Tumor necrosis factor triggers redistribution to a Triton X-100-insoluble, cytoskeletal fraction of beta 2 integrins, NADPH oxidase components, tyrosine phosphorylated proteins, and the protein tyrosine kinase p58fgr in human neutrophils adherent to fibrinogen.

Tumor necrosis factor (TNF) triggers cell spreading, release of granule constituents, and production of toxic oxygen derivatives in human neutrophils adherent to fibrinogen. This response requires cytoskeleton reorganization and is dependent on expression of beta 2 integrins. We analyzed distribution of distinct proteins in Triton X-100-soluble and insoluble fractions in neutrophils adherent to fibrinogen. We found that stimulation of adherent neutrophils with TNF causes the redistribution to a Triton-insoluble fraction of alpha-actinin, beta 2 integrins, and the four components whose assembly constitutes an active NADPH oxidase: the gp91-phox, p22-phox, p47-phox, and p67-phox proteins.

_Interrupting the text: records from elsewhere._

/-- The boot mailbox of a burner's slot: IMAGE, ARG, RANK and COUNT (R359). -/
def bootMail (b : Burner) : BitVec 256 :=
  BitVec.ofNat 256 (b.image.toNat + b.arg.toNat * 2 ^ 64 + b.rank * 2 ^ 128 + b.count * 2 ^ 192)
/-- What a bind that has been carried out leaves of its record and mailbox (R358, R359). -/
def recordBound (b : Burner) (s : State) : State :=
  let k := slotOf b.core b.bur
  setOp k 0 0 { s with slots := tabSet s.slots k (bindRecord b), mail := tabSet s.mail k (bootMail b) }

/-- A burner taken back onto a core; a yielded one with its bind values but for s0 to s7 and the PC (R379). -/
def bindAgain (b : Burner) (core bur inb : Nat) (s : State) : State :=
  let k := b.core
  let kr := b.bur
  let s1 := renameBurner k kr core bur { s with saved := s.saved.filter fun x => !x.is k kr }
  if b.status = .yielded then
    let f := Burner.fresh core bur
    let keep (n : Nat) : Word := if h : n < 64 then (if n < 8 then b.s[n] else 0) else 0
    let x : Burner := { f with
      status := .running, tlen := b.tlen, ibase := ibaseOf bur b.tlen, s := Vector.ofFn fun n : Fin 64 => keep n.val, pc := b.pc
      rowq := b.rowq, qres := b.qres, runq := b.runq, inbq := w32 (b.inbCnt * 2 ^ 8 + inb), rcp := b.rcp, holdsMax := b.holdsMax
      membs := b.membs, region := b.region, rank := b.rank, count := b.count, arg := b.arg, image := b.image
      launch := b.launch, tokf := b.tokf, node := b.node, told := b.told
      eng := Vector.ofFn fun u : Fin 4 => { limit := (b.unit u.val).limit } }
    let s2 := recordBound x (clearPartition x (s1.putBurner x))
    match loadImage x (fun row => x.const (bankOf row)) s2 with
    | .error _ => s
    | .ok (s3, h, text) => startBurner (s3.modAt core bur fun y => { y with text := text, bfmt := bindBfmt h }) (core, bur)
  else
    let rows := (s.savedRows.filter fun x => x.1 == k && x.2.1 == kr).flatMap (·.2.2)
    let x : Burner := { b with core := core, bur := bur, auto := false, area := 0 }
    let s2 := clearPartition x { s1 with savedRows := s1.savedRows.filter fun x => !(x.1 == k && x.2.1 == kr) }
    let s3 := recordBound x ({ s2 with mesh := rows.foldl (fun (m : Memory) (c : Host.Cell) => m.set c.1 c.2) s2.mesh }.putBurner x)
    if b.status = .running then startBurner s3 (core, bur) else s3

/-- One burner off its core is bound again where it may be: an evicted one in its own place, a yielded one on a core with room,
chosen at run time. -/
def tryBind (b : Burner) (s : State) : State :=
  if b.status = .yielded then
    let ps := ((List.range 1280).map fun k => (k / 2, k % 2)).filter fun p => (roomFor b p.1 p.2 s).isSome
    if ps.isEmpty then s
    else
      let (x, s1) := s.draw
      let p := ps.getD (x % ps.length) (0, 0)
      bindAgain b p.1 p.2 ((roomFor b p.1 p.2 s).getD 0) s1
  else match roomFor b (b.core % 1024) b.bur s with
    | some i => bindAgain b (b.core % 1024) b.bur i s
    | none => s

/-- Burners by priority, highest first. -/
def byPrio (bs : List Burner) : List Burner :=
  (List.range 16).reverse.flatMap fun p => bs.filter fun b => b.region.prio == p
/-- Burners off their cores that are to be bound again: evicted to make room, or asked for by a RESUME (R362, R380). -/
def State.toResume (s : State) : List Burner :=
  s.saved.filter fun b => b.status != .unbound && (b.auto || s.launches.any fun l => l.op == 6 && b.under l.rcb)
/-- Whether a launch still waits for the evictions it asked for: what they free is kept for it (R362; log 121). -/
def State.roomKept (s : State) : Bool := s.launches.any fun l => l.todo.any fun t => !t.want.isEmpty
/-- Burners off their cores are bound again where they can be, highest priority first. -/
def resumeSome (s : State) : State :=
  checkRequests (if s.roomKept then s else (byPrio s.toResume).foldl (fun s b => tryBind b s) s)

Redistribution of these different proteins to a Triton-insoluble fraction took relatively long times and was maximal after about 30 min of stimulation with TNF. Prevention of actin polymerization with cytochalasin B hampered the TNF-induced redistribution of these proteins from a Triton-soluble to an insoluble fraction. In addition, tyrosine phosphorylated proteins and the protein tyrosine kinase p58fgr were recovered in this Triton-insoluble fraction. These findings show that stimulated, beta 2 integrin-dependent adhesion of neutrophils to fibrinogen is accompanied by redistribution to cytoskeletal structures of (1) beta 2 integrins, that is, neutrophil receptors for fibrinogen; (2) proteins involved in neutrophil effector functions, that is, components of NADPH oxidase; and (3) tyrosine phosphorylated proteins and the protein tyrosine kinase p58fgr, molecules that are potentially involved in the formation of a submembranous signaling complex.